Work instructions |
Look below for the line holding "def minOf (xs" and the line holding "(Int.fdiv ((p.1 - f.e)". Transcribe exactly those lines and all lines between them, nothing more.

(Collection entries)
################
-- ==== Sys2Proof/Machine/Geom.lean ====
section
/-! DEFINITION. Plane geometry of the field frame: the path of R100, interpolation between epochs (R156), footprints
and their overlap with cells (R100, R104). Lengths are in 1/65,536 mm, angles 2^32 to the turn. -/

namespace Sys2Proof.Machine

/-- A yaw rate of 0 in binary angle units (R100). -/
def PoseState.straight (p : PoseState) : Bool := divHalfUp p.yaw 65536 == 0

/-- ω × y for y in mm: the forward speed that the yaw rate gives a point at implement-frame y (R100). -/
def PoseState.yawSpeed (p : PoseState) (y : Int) : Int := Int.fdiv (y * p.yaw * 6283185307) 65536000000000

/-- The forward speed of a point at implement-frame y (R100). -/
def PoseState.speedAtY (p : PoseState) (y : Int) : Int := p.speed + p.yawSpeed y

/-- The heading after `dt` ticks at the pose's yaw rate (R100). -/
def PoseState.headingAfter (p : PoseState) (dt : Int) : Int := p.heading + Int.fdiv (p.yaw * dt) 200000000

/-- The path of constant speed and yaw rate: (east, north, heading) `dt` ticks after the pose (R100). -/
def PoseState.ahead (p : PoseState) (dt : Int) : Int × Int × Int :=
  if p.straight then
    let d := Int.fdiv (p.speed * dt) 200000000
    (p.east + Int.fdiv (d * sin30 p.heading) 1073741824, p.north + Int.fdiv (d * cos30 p.heading) 1073741824, p.heading)
  else
    let psi := p.headingAfter dt
    let r := divTrunc (p.speed * 4294967296000000000) (6283185307 * p.yaw)
    (p.east + Int.fdiv (r * (cos30 p.heading - cos30 psi)) 1073741824,
     p.north + Int.fdiv (r * (sin30 psi - sin30 p.heading)) 1073741824, psi)

/-- The field-frame east and north of an implement-frame point (x, y) in mm at a heading (R100). -/
def rotE (x y psi : Int) : Int := Int.fdiv (x * sin30 psi - y * cos30 psi) 16384
def rotN (x y psi : Int) : Int := Int.fdiv (x * cos30 psi + y * sin30 psi) 16384

/-- The pose between two epochs (R156): `a` the earlier, `b` the later. -/
def interp (a b : PoseState) (tick : Nat) : PoseState :=
  let n : Int := (tick : Int) - a.tick
  let w : Int := (b.tick : Int) - a.tick
  if w = 0 then b
  else
    { b with tick, east := a.east + Int.fdiv ((b.east - a.east) * n) w,
             north := a.north + Int.fdiv ((b.north - a.north) * n) w,
             heading := a.heading + Int.fdiv (angleDiff b.heading a.heading * n) w }

/-- The pose at a tick, from epochs newest first: between the two it lies in, else the nearest kept one. -/
def poseIn : List PoseState → Nat → Option PoseState
  | [], _ => none
  | [p], _ => some p
  | b :: a :: t, tick =>
    if b.tick ≤ tick then some b
    else if a.tick ≤ tick then some (interp a b tick)
    else poseIn (a :: t) tick

/-- PSE's pose interpolated to a tick (R15, R156). -/
def State.poseAt (s : State) (tick : Nat) : PoseState :=
  (poseIn (s.pse.cur :: s.pse.hist) tick).getD s.pse.cur

/-- The footprint centre of an implement-frame point under a pose, in 1/65,536 mm. -/
def PoseState.centre (p : PoseState) (x y : Int) : Int × Int :=
  (p.east + rotE x y p.heading, p.north + rotN x y p.heading)

/-! ### Footprints -/

/-- A footprint (R100): its centre, the sine and cosine of its heading in 2^-30, its half length and half width, and
the endpoint's own forward speed. -/
structure Foot where
  e : Int
  n : Int
  sn : Int
  cs : Int
  hl : Int
  hw : Int
  ve : Int
  deriving DecidableEq, Repr

/-- LENGTH in 10 mm units; 0 is taken as 1 (R87). -/
def Entry.lengthUnits (e : Entry) : Nat := if e.length = 0 then 1 else e.length

/-- The footprint of an endpoint predicted to a tick (R100). -/
def PoseState.foot (p : PoseState) (en : Entry) (tick : Nat) : Foot :=
  let a := p.ahead ((tick : Int) - p.tick)
  { e := a.1 + rotE en.xMm en.yMm a.2.2, n := a.2.1 + rotN en.xMm en.yMm a.2.2,
    sn := sin30 a.2.2, cs := cos30 a.2.2,
    hl := 327680 * en.lengthUnits, hw := 81920 * en.width, ve := p.speedAtY en.yMm }

/-- The point `al` along the heading and `ac` to its right of the centre. -/
def Foot.corner (f : Foot) (al ac : Int) : Int × Int :=
  (f.e + Int.fdiv (al * f.sn + ac * f.cs) 1073741824, f.n + Int.fdiv (al * f.cs - ac * f.sn) 1073741824)

/-- The corners of a footprint. -/
def Foot.corners (f : Foot) : List (Int × Int) :=
  [f.corner f.hl f.hw, f.corner f.hl (-f.hw), f.corner (-f.hl) (-f.hw), f.corner (-f.hl) f.hw]

/-- One edge of a polygon cut by the half-plane where `f` is at or above 0: its start if inside, then the crossing. -/
def clipEdge (f : Int × Int → Int) (p q : Int × Int) : List (Int × Int) :=
  let a := f p
  let b := f q
  let cut : Int × Int := (p.1 + divTrunc ((q.1 - p.1) * a) (a - b), p.2 + divTrunc ((q.2 - p.2) * a) (a - b))
  if 0 ≤ a then (if 0 ≤ b then [p] else [p, cut]) else (if 0 ≤ b then [cut] else [])

/-- A polygon cut by a half-plane. -/
def clipPoly (f : Int × Int → Int) (ps : List (Int × Int)) : List (Int × Int) :=
  match ps with
  | [] => []
  | h :: t => (ps.zip (t ++ [h])).flatMap fun e => clipEdge f e.1 e.2

/-- Twice the area of a polygon. -/
def area2 (ps : List (Int × Int)) : Nat :=
  match ps with
  | [] => 0
  | h :: t => ((ps.zip (t ++ [h])).foldl (fun acc e => acc + (e.1.1 * e.2.2 - e.2.1 * e.1.2)) (0 : Int)).natAbs

/-- Twice the area that a polygon shares with the square cell at column `ce`, row `cn` of side `c` (1/65,536 mm). -/
def cellArea2 (ps : List (Int × Int)) (c : Int) (ce cn : Int) : Nat :=
  let q := clipPoly (fun p => p.1 - ce * c) ps
  let q := clipPoly (fun p => (ce + 1) * c - p.1) q
  let q := clipPoly (fun p => p.2 - cn * c) q
  area2 (clipPoly (fun p => (cn + 1) * c - p.2) q)

/-- The integers from `a` to `b`. -/
def intRange (a b : Int) : List Int := (List.range (b - a + 1).toNat).map fun (i : Nat) => a + (i : Int)

/-- The least and the greatest of some numbers. -/
def minOf (xs : List Int) : Int := xs.foldl min (xs.headD 0)
def maxOf (xs : List Int) : Int := xs.foldl max (xs.headD 0)

/-- The cells of side `c` that a polygon's bounding box, widened by `margin`, touches. -/
def cellsOf (ps : List (Int × Int)) (c margin : Int) : List (Int × Int) :=
  let xs := ps.map Prod.fst
  let ys := ps.map Prod.snd
  (intRange (Int.fdiv (minOf ys - margin) c) (Int.fdiv (maxOf ys + margin) c)).flatMap fun cn =>
    (intRange (Int.fdiv (minOf xs - margin) c) (Int.fdiv (maxOf xs + margin) c)).map fun ce => (ce, cn)

/-- The reach of a cell along the footprint's direction of travel: the least and the greatest along-track distance from
the footprint's centre at which the cell lies within the footprint's width, if it does. -/
def Foot.reach (f : Foot) (c ce cn : Int) : Option (Int × Int) :=
  let rel (p : Int × Int) : Int × Int :=
    (Int.fdiv ((p.1 - f.e) * f.sn + (p.2 - f.n) * f.cs) 1073741824,
     Int.fdiv ((p.1 - f.e) * f.cs - (p.2 - f.n) * f.sn) 1073741824)
  let sq := [(ce * c, cn * c), ((ce + 1) * c, cn * c), ((ce + 1) * c, (cn + 1) * c), (ce * c, (cn + 1) * c)].map rel
  let q := clipPoly (fun p => f.hw - p.2) (clipPoly (fun p => p.2 + f.hw) sq)
  if area2 q = 0 then none else some (minOf (q.map Prod.fst), maxOf (q.map Prod.fst))

end Sys2Proof.Machine
end

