/-- The domain that owns a BAR0 offset (R388). -/
def offDomain (o : Nat) : Nat :=
  if o < 0x8000 then 0
  else if o < 0x10000 then 1
  else if o < 0x18000 then 2
  else if o < 0x20000 then 3
  else if o < 0x24000 then 2
  else if o < 0x30000 then 4
  else if o < 0x38000 then 5
  else if o < 0x3C000 then 7
  else if o < 0x50000 then 6
  else 0

/-- A read of BAR0 without side effects (R10, R19, R388-R391): registers of a domain that is off, reserved offsets and
reads that are not aligned return zero. -/
def State.regRead (s : State) (o : Nat) : Word :=
  if o % 4 ≠ 0 ∨ s.powered (offDomain o) = false then 0
  else if o < 0x1000 then s.readSys o
  else if o < 0x2000 then s.readPrs (o - 0x1000)
  else if o < 0x4000 then s.readTbu (o - 0x2000)
  else if o < 0x6000 then s.readIcu (o - 0x4000)
  else if o < 0x8000 then s.readEvr (o - 0x6000)
  else if o < 0x10000 then s.readHre (o - 0x8000)
  else if o < 0x14000 then s.readGle (o - 0x10000)
  else if o < 0x18000 then s.readEsc (o - 0x14000)
  else if o < 0x20000 then s.readMpg (o - 0x18000)
  else if o < 0x24000 then s.readPse (o - 0x20000)
  else if o < 0x30000 then s.readGnb (o - 0x24000)
  else if o < 0x34000 then s.readFlp (o - 0x30000)
  else if o < 0x38000 then s.readDlk (o - 0x34000)
  else if o < 0x3C000 then s.readLsb (o - 0x38000)
  else if o < 0x40000 then s.readFbu (o - 0x3C000)
  else if o < 0x48000 then s.readRge (o - 0x40000)
  else if o < 0x50000 then s.readLca (o - 0x48000)
  else 0

end Sys2Proof.Machine
end

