def execRepeaterPulse (dt repeater : Nat) (s : State) : Answer :=
  let s := s.elapse dt
  let p := s.rep repeater
  let synth := p.mode == 2 || p.mode == 3
  .next (s.when (s.isReady 3 && decide (repeater < 4) && synth && !p.stopped && s.repSource p && decide (1000000 ≤ s.repAcc p) &&
      (p.pulses == 0 || decide (p.pulseTick + pulseSpacing (s.repRate16 p) ≤ s.now))) fun s =>
    let high := pulseSpacing (s.repRate16 p) / 2
    s.onRep repeater fun p =>
      { p with high, acc := s.repAcc p - 1000000, poseTick := if p.mode = 3 then s.now else p.poseTick, pulseTick := s.now,
               pulses := p.pulses + 1 })

def execRepeaterSourceFail (dt repeater : Nat) (s : State) : Answer :=
  let s := s.elapse dt
  let p := s.rep repeater
  .next (s.when (s.isReady 3 && decide (repeater < 4) && (p.mode == 2 || p.mode == 3) && !p.stopped && !s.repSource p) fun s =>
    (s.onRep repeater fun p => { p with stopped := true, acc := 0, level := false }).repFault repeater)

/-! ### Analogue inputs (R275) -/

/-- The code of an input: microvolts, or in the CURRENT range nanoamperes. -/
def Ain.code (c : Ain) (v : Nat) : Nat :=
  let full := if c.current then 25000000 else 5000000
  min 65535 ((2 * v * 65535 + full) / (2 * full))

/-- The mean of the last 2^AVG_LOG2 samples, or of as many as exist. -/
def Ain.mean (c : Ain) : Nat :=
  let vs := c.samples.take (2 ^ c.avgLog2)
  vs.foldl (· + ·) 0 / max 1 vs.length

/-- A new mean against the limits. -/
def Ain.judge (c : Ain) : Ain :=
  let low := decide (c.value < c.lowLim)
  let high := decide (c.highLim < c.value)
  if low || high then { c with low := c.low || low, high := c.high || high, inside := 0 }
  else if 10 ≤ c.inside + 1 then { c with low := false, high := false, inside := 10 }
  else { c with inside := c.inside + 1 }

def State.ainTake (a v : Nat) (s : State) : State :=
  let old := s.ain a
  let s := s.onAin a fun c =>
    let c := { c with samples := (c.code v :: c.samples).take 64 }
    ({ c with value := c.mean } : Ain).judge
  let c := s.ain a
  if (c.low && !old.low) || (c.high && !old.high) then s.raise (392 + a) else s

def execAinSample (dt input microvolt : Nat) (s : State) : Answer :=
  let s := s.elapse dt
  .next (s.when (s.isReady 3 && decide (input < 16) && s.now % 20000 == 0) (State.ainTake input microvolt))

end Sys2Proof.Machine
end

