-- ==== Sys2Proof/Machine/ReadyOps.lean ====
section
/-! DEFINITION. Ready bits: setting, losing, and what the loss of one reports (R21, R78, R360, R361). -/

namespace Sys2Proof.Machine

/-- The interrupt source of a ready bit (R360): AON's has none, which a FAULT report shows as 0xFFFF (R78). -/
def readySource (b : Nat) : Nat :=
  if b = 0 then 0xFFFF else if b = 1 then 52 else if b < 7 then 478 + b else if b < 12 then 216 + b else 244 + b

/-- The ready bits of a domain (R358, R360). -/
def readyBits : Nat → List Nat
  | 1 => [1]
  | 2 => [4]
  | 3 => [5]
  | 4 => [6]
  | 5 => [8, 9, 10, 11, 12, 13]
  | 6 => [3]
  | 7 => [2]
  | _ => []

/-- The domain of a ready bit. -/
def readyDomain (b : Nat) : Nat :=
  match b with
  | 0 => 0
  | 1 => 1
  | 2 => 7
  | 3 => 6
  | 4 => 2
  | 5 => 3
  | 6 => 4
  | _ => 5

/-- A ready bit sets or clears; the time of a setting is kept in µs from the release of POR_N (R361). -/
def State.putReady (b : Nat) (v : Bool) (s : State) : State :=
  s.onPrs fun p =>
    if v then
      { p with ready := p.ready ||| BitVec.ofNat 14 (2 ^ b), readyUs := Tbl.set 0 p.readyUs b ((s.tbu.wall - p.porTick) / usTicks) }
    else { p with ready := p.ready &&& ~~~(BitVec.ofNat 14 (2 ^ b)) }

/-- A ready bit changes and raises its source, where it has one (R360, R361). -/
def State.setReady (b : Nat) (v : Bool) (s : State) : State :=
  if s.isReady b = v then s else if b = 0 then s.putReady b v else (s.putReady b v).raise (readySource b)

/-- FAULT READY_LOST of a ready bit (R21, R78). -/
def State.readyFault (b : Nat) (s : State) : State := s.faultReport 0x0001 b (readySource b) (s.readPrs 0x18).toNat 0

end Sys2Proof.Machine
end

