-- ==== Sys2Proof/Machine/Gnss.lean ====
section
/-! DEFINITION. The commands of GNB (07_gnss_baseband.md): what the RF front ends and the correlators measured comes with
the command (assumption log 13); the checks and what follows from them are the block's. -/

namespace Sys2Proof

/-- The band of a signal: 2 x antenna + band (R178, R203). -/
def GnssSignal.band (g : GnssSignal) : Nat := 2 * g.antenna + (if g.signal % 16 = 2 then 1 else 0)

end Sys2Proof

namespace Sys2Proof.Machine

/-- A GNB source with its fault bit (R202, R203). -/
def State.gnbFault (bit src : Nat) (s : State) : State :=
  (s.onGnb fun g => { g with fault := setFlag g.fault s.cycle bit }).raise src

def State.antExists (s : State) (a : Nat) : Bool := decide (a < Config.gnssAntennas s.part)

/-! ### EPHEMERIS_LOAD (R188-R191) -/

/-- A satellite number of a system (R178). -/
def svOk (system sv : Nat) : Bool :=
  match system with
  | 0 => inRange 1 32 sv
  | 1 => inRange 1 36 sv
  | 2 => inRange 1 63 sv
  | 3 => inRange 193 202 sv
  | 4 => inRange 120 158 sv
  | _ => false

/-- The signals that GNB tracks (R178). -/
def signalCodes : List Nat := [0x01, 0x02, 0x11, 0x12, 0x21, 0x22, 0x31, 0x32, 0x41]

/-- A signal of a satellite of R178. -/
def signalOk (c : GnssSignal) : Bool := signalCodes.contains c.signal && c.signal / 16 == c.system && svOk c.system c.sv

/-- A SOURCE that belongs to a system (R189). -/
def sourceOk (system source : Nat) : Bool :=
  match system with
  | 1 => source == 3 || source == 4
  | 2 => source == 5 || source == 6
  | _ => source == 1 || source == 2

/-- The checks of one record whose bytes stand at `base` (R188). -/
def ephChecks (b : List Byte) (base : Nat) : List (Bool × Nat) :=
  match wordAt b 0 1 with
  | 1 =>
    let sys := wordAt b 1 1
    [(decide (sys ≤ 3), base + 1), (svOk sys (wordAt b 2 1), base + 2), (sourceOk sys (wordAt b 3 1), base + 3)] ++
      zeroBuf b 124 4 (base + 124)
  | 2 => zeroBuf b 1 7 (base + 1) ++ zeroBuf b 44 84 (base + 44)
  | _ => [(false, base)]

def parseEph (b : List Byte) : Eph :=
  { system := wordAt b 1 1, sv := wordAt b 2 1, source := wordAt b 3 1, iod := wordAt b 4 2, health := wordAt b 6 1,
    toe := wordAt b 8 4, bits := BitVec.ofNat 1024 (wordAt b 0 128) }

def parseAssist (b : List Byte) : Assist :=
  { calNs := wordAt b 8 8, atTick := wordAt b 16 8, timeUncUs := wordAt b 24 4, lat := swordAt b 28 4, lon := swordAt b 32 4,
    heightMm := swordAt b 36 4, posUncM := wordAt b 40 4 }

def execEphemerisLoad (dt ring : Nat) (buf : HostRead) (s : State) : Answer :=
  .next ((s.elapse dt).runDesc ring 0x0D fun d s =>
    let n := dLength d.desc
    s.checked ring ([flagCheck d.desc 0x0A, (dFlag d.desc 3, 1), (inRange 1 512 n && lengthFits d.desc (128 * n), 2)] ++
        indirectChecks d.desc) fun s =>
      s.withBuffer ring buf fun b s =>
        let rs := slices b 128 n
        s.checked ring (rs.flatMap fun r => ephChecks r.2 r.1) fun s =>
          let isEph (r : Nat × List Byte) : Bool := wordAt r.2 0 1 == 1
          (s.onGnb fun g =>
            { g with ephWait := g.ephWait ++ [{ ring, index := d.index, records := (rs.filter isEph).map (fun r => parseEph r.2),
                                                assists := (rs.filter fun r => !isEph r).map (fun r => parseAssist r.2) }] }).startHead
            ring [])

/-- Seconds of one unit of TOE in the ICD of a SOURCE (PRESUMED, assumption log 23). -/
def toeUnit : Nat → Nat
  | 1 => 16
  | 3 => 60
  | 4 => 60
  | _ => 300

/-- The reference time of a record, s on the GPS scale since 1980-01-06 (PRESUMED, assumption log 23). -/
def Eph.toeSec (e : Eph) : Nat :=
  let week := e.bits.toNat / 2 ^ 128 % 2 ^ 32
  let start := match e.system with
    | 1 => 1024 * 604800
    | 2 => 1356 * 604800 + 14
    | _ => 0
  start + week * 604800 + e.toe * toeUnit e.source

/-- The store without the record of the oldest TOE. -/
def dropOldestEph (es : List Eph) : List Eph :=
  match es with
  | [] => []
  | h :: t => es.erase (t.foldl (fun b e => if e.toeSec < b.toeSec then e else b) h)

def Eph.same (a b : Eph) : Bool := a.system == b.system && a.sv == b.sv && a.source == b.source

/-- A record stored (R191), with the counts of those stored and of those that replaced one. -/
def storeEph (r : List Eph × Nat × Nat) (e : Eph) : List Eph × Nat × Nat :=
  if r.1.any fun x => x.same e then (r.1.map (fun x => if x.same e then e else x), r.2.1 + 1, r.2.2 + 1)
  else if r.1.length < 160 then (r.1 ++ [e], r.2.1 + 1, r.2.2)
  else (dropOldestEph r.1 ++ [e], r.2.1 + 1, r.2.2)

/-- The records of the EPHEMERIS_LOADs that wait apply at a measurement epoch (R188). -/
def State.applyEph (s : State) : State :=
  s.gnb.ephWait.foldl (fun s w =>
    let r := w.records.foldl storeEph (s.gnb.eph, 0, 0)
    (s.onGnb fun g => { g with eph := r.1, assist := w.assists.getLastD g.assist }).finishAt w.ring w.index stOk r.2.2 r.2.1)
    (s.onGnb fun g => { g with ephWait := [] })

/-! ### Measurement epochs (R184-R196) -/

/-- Ticks between measurement epochs by MEAS_RATE (R184, R203). -/
def measTicks : Nat → Nat
  | 0 => 200000000
  | 1 => 100000000
  | 2 => 40000000
  | 3 => 20000000
  | 4 => 10000000
  | _ => 4000000

/-! ### Tracking channels (R179) -/

def trackOf (c : GnssSignal) : Track := { system := c.system, sv := c.sv, signal := c.signal }

/-- A signal may be tracked (R178, R179): its system and band are enabled, the satellite stands above the mask, and the antenna
exists and runs. -/
def State.trackable (s : State) (burst : Bool) (c : GnssSignal) : Bool :=
  let g := s.gnb
  signalOk c && s.antExists c.antenna && !(burst && c.antenna == 1) && g.sysEn.testBit c.system &&
    (if c.signal % 16 = 2 then g.bandL5 else g.bandL1) && (!g.fixSinceReady || decide ((g.elevMask : Int) < c.elev))

/-- A signal put among others by elevation, highest first. -/
def insertElev (c : GnssSignal) : List GnssSignal → List GnssSignal
  | [] => [c]
  | x :: t => if x.elev < c.elev then c :: x :: t else x :: insertElev c t

/-- Signals satellite by satellite, the highest first (R179). -/
def bySatellite (cs : List GnssSignal) : List GnssSignal :=
  let hs := cs.foldr insertElev []
  ((hs.map fun c => (c.system, c.sv)).eraseDups).flatMap fun v => hs.filter fun c => (c.system, c.sv) == v

/-- The signals that the channels of an antenna are to track: at most 96, on antenna B only what antenna A tracks (R179). -/
def wantedTracks (ok : List GnssSignal) (antenna : Nat) : List Track :=
  let ts (a : Nat) : List Track := (((bySatellite (ok.filter fun c => c.antenna == a)).map trackOf).eraseDups).take 96
  if antenna = 0 then ts 0 else (ts 1).filter fun k => (ts 0).contains k

def State.track (s : State) (n : Nat) : Option Track := Tbl.get none s.gnb.chans n

/-- The channels of an antenna. -/
def antChans (antenna : Nat) : List Nat := (List.range 96).map fun n => 96 * antenna + n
################
Solution to this exercise |
def minOf (xs : List Int) : Int := xs.foldl min (xs.headD 0)
def maxOf (xs : List Int) : Int := xs.foldl max (xs.headD 0)

/-- The cells of side `c` that a polygon's bounding box, widened by `margin`, touches. -/
def cellsOf (ps : List (Int × Int)) (c margin : Int) : List (Int × Int) :=
  let xs := ps.map Prod.fst
  let ys := ps.map Prod.snd
  (intRange (Int.fdiv (minOf ys - margin) c) (Int.fdiv (maxOf ys + margin) c)).flatMap fun cn =>
    (intRange (Int.fdiv (minOf xs - margin) c) (Int.fdiv (maxOf xs + margin) c)).map fun ce => (ce, cn)

/-- The reach of a cell along the footprint's direction of travel: the least and the greatest along-track distance from
the footprint's centre at which the cell lies within the footprint's width, if it does. -/
def Foot.reach (f : Foot) (c ce cn : Int) : Option (Int × Int) :=
  let rel (p : Int × Int) : Int × Int :=
    (Int.fdiv ((p.1 - f.e) * f.sn + (p.2 - f.n) * f.cs) 1073741824,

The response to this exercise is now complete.